_AIM OF THE EXERCISE_.
Repeat every record below, word for word.

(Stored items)
*-*-*
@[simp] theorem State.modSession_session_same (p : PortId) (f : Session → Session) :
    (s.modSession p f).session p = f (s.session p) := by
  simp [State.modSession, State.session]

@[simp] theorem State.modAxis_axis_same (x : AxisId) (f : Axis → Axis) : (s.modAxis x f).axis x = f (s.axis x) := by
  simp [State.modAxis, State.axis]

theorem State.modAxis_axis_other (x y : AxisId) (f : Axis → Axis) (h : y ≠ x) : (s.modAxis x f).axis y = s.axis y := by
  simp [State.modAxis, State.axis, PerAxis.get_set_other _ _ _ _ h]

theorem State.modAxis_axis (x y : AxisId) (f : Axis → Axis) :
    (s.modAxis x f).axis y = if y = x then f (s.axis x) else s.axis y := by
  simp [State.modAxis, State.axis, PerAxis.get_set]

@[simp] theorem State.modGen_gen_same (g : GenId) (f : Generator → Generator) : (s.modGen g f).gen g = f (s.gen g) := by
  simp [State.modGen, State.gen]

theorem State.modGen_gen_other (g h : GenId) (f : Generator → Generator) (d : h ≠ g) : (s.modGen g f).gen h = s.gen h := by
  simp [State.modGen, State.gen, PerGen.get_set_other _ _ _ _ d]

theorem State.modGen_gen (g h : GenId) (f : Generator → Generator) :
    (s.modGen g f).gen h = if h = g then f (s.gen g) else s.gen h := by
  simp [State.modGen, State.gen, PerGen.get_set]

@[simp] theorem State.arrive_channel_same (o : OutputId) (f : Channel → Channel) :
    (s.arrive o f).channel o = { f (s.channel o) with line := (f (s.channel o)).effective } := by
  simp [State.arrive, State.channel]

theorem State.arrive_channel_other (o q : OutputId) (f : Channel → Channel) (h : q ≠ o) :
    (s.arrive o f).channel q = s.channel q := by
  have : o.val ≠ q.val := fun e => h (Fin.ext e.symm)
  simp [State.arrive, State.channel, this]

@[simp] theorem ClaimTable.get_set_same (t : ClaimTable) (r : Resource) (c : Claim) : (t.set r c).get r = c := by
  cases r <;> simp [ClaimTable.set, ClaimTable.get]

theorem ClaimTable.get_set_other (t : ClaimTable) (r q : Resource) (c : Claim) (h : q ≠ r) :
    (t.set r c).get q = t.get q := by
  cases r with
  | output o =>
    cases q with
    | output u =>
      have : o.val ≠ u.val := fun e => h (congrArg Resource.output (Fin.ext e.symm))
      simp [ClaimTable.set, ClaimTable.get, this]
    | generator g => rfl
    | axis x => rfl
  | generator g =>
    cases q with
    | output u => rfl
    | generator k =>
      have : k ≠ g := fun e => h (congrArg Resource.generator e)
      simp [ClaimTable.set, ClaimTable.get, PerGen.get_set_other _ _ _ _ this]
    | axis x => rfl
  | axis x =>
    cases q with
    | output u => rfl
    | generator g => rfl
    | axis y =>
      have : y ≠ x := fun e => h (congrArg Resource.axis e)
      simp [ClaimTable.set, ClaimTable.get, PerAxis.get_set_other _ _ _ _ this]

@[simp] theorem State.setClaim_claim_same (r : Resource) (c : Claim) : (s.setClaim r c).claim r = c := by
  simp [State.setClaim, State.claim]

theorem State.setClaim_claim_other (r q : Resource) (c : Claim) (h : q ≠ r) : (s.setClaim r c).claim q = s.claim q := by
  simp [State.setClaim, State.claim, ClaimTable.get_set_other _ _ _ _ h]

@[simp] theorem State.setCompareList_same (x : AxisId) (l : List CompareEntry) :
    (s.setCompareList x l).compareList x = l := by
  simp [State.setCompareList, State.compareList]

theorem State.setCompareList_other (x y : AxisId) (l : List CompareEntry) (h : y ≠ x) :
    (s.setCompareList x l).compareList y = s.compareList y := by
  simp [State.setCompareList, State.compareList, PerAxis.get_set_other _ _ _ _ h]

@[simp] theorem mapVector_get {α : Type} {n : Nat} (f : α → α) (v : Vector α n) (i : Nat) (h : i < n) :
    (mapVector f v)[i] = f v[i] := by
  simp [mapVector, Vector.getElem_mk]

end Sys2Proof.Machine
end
*-*-*
_ANSWER BOX_.
@[simp] theorem State.modSession_session_same (p : PortId) (f : Session → Session) :
    (s.modSession p f).session p = f (s.session p) := by
  simp [State.modSession, State.session]

@[simp] theorem State.modAxis_axis_same (x : AxisId) (f : Axis → Axis) : (s.modAxis x f).axis x = f (s.axis x) := by
  simp [State.modAxis, State.axis]

theorem State.modAxis_axis_other (x y : AxisId) (f : Axis → Axis) (h : y ≠ x) : (s.modAxis x f).axis y = s.axis y := by
  simp [State.modAxis, State.axis, PerAxis.get_set_other _ _ _ _ h]

theorem State.modAxis_axis (x y : AxisId) (f : Axis → Axis) :
    (s.modAxis x f).axis y = if y = x then f (s.axis x) else s.axis y := by
  simp [State.modAxis, State.axis, PerAxis.get_set]

@[simp] theorem State.modGen_gen_same (g : GenId) (f : Generator → Generator) : (s.modGen g f).gen g = f (s.gen g) := by
  simp [State.modGen, State.gen]

theorem State.modGen_gen_other (g h : GenId) (f : Generator → Generator) (d : h ≠ g) : (s.modGen g f).gen h = s.gen h := by
  simp [State.modGen, State.gen, PerGen.get_set_other _ _ _ _ d]

theorem State.modGen_gen (g h : GenId) (f : Generator → Generator) :
    (s.modGen g f).gen h = if h = g then f (s.gen g) else s.gen h := by
  simp [State.modGen, State.gen, PerGen.get_set]

@[simp] theorem State.arrive_channel_same (o : OutputId) (f : Channel → Channel) :
    (s.arrive o f).channel o = { f (s.channel o) with line := (f (s.channel o)).effective } := by
  simp [State.arrive, State.channel]

theorem State.arrive_channel_other (o q : OutputId) (f : Channel → Channel) (h : q ≠ o) :
    (s.arrive o f).channel q = s.channel q := by
  have : o.val ≠ q.val := fun e => h (Fin.ext e.symm)
  simp [State.arrive, State.channel, this]

@[simp] theorem ClaimTable.get_set_same (t : ClaimTable) (r : Resource) (c : Claim) : (t.set r c).get r = c := by
  cases r <;> simp [ClaimTable.set, ClaimTable.get]

theorem ClaimTable.get_set_other (t : ClaimTable) (r q : Resource) (c : Claim) (h : q ≠ r) :
    (t.set r c).get q = t.get q := by
  cases r with
  | output o =>
    cases q with
    | output u =>
      have : o.val ≠ u.val := fun e => h (congrArg Resource.output (Fin.ext e.symm))
      simp [ClaimTable.set, ClaimTable.get, this]
    | generator g => rfl
    | axis x => rfl
  | generator g =>
    cases q with
    | output u => rfl
    | generator k =>
      have : k ≠ g := fun e => h (congrArg Resource.generator e)
      simp [ClaimTable.set, ClaimTable.get, PerGen.get_set_other _ _ _ _ this]
    | axis x => rfl
  | axis x =>
    cases q with
    | output u => rfl
    | generator g => rfl
    | axis y =>
      have : y ≠ x := fun e => h (congrArg Resource.axis e)
      simp [ClaimTable.set, ClaimTable.get, PerAxis.get_set_other _ _ _ _ this]

@[simp] theorem State.setClaim_claim_same (r : Resource) (c : Claim) : (s.setClaim r c).claim r = c := by
  simp [State.setClaim, State.claim]

theorem State.setClaim_claim_other (r q : Resource) (c : Claim) (h : q ≠ r) : (s.setClaim r c).claim q = s.claim q := by
  simp [State.setClaim, State.claim, ClaimTable.get_set_other _ _ _ _ h]

@[simp] theorem State.setCompareList_same (x : AxisId) (l : List CompareEntry) :
    (s.setCompareList x l).compareList x = l := by
  simp [State.setCompareList, State.compareList]

theorem State.setCompareList_other (x y : AxisId) (l : List CompareEntry) (h : y ≠ x) :
    (s.setCompareList x l).compareList y = s.compareList y := by
  simp [State.setCompareList, State.compareList, PerAxis.get_set_other _ _ _ _ h]

@[simp] theorem mapVector_get {α : Type} {n : Nat} (f : α → α) (v : Vector α n) (i : Nat) (h : i < n) :
    (mapVector f v)[i] = f v[i] := by
  simp [mapVector, Vector.getElem_mk]

end Sys2Proof.Machine
end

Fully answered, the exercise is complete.